Input data Start Marker

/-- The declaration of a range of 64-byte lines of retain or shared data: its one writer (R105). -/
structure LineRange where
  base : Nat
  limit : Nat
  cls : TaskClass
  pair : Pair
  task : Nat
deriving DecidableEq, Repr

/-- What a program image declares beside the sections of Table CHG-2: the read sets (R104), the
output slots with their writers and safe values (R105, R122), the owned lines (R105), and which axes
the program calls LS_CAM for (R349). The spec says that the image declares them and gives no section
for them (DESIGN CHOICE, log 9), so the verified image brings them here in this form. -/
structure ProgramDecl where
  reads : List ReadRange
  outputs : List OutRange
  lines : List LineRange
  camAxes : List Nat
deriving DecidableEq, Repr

Input data End Marker

Output only the lines from the one that contains "cls : TaskClass" through the last line of the data above, each restated exactly.

  cls : TaskClass
  pair : Pair
  task : Nat
deriving DecidableEq, Repr

/-- What a program image declares beside the sections of Table CHG-2: the read sets (R104), the
output slots with their writers and safe values (R105, R122), the owned lines (R105), and which axes
the program calls LS_CAM for (R349). The spec says that the image declares them and gives no section
for them (DESIGN CHOICE, log 9), so the verified image brings them here in this form. -/
structure ProgramDecl where
  reads : List ReadRange
  outputs : List OutRange
  lines : List LineRange
  camAxes : List Nat
deriving DecidableEq, Repr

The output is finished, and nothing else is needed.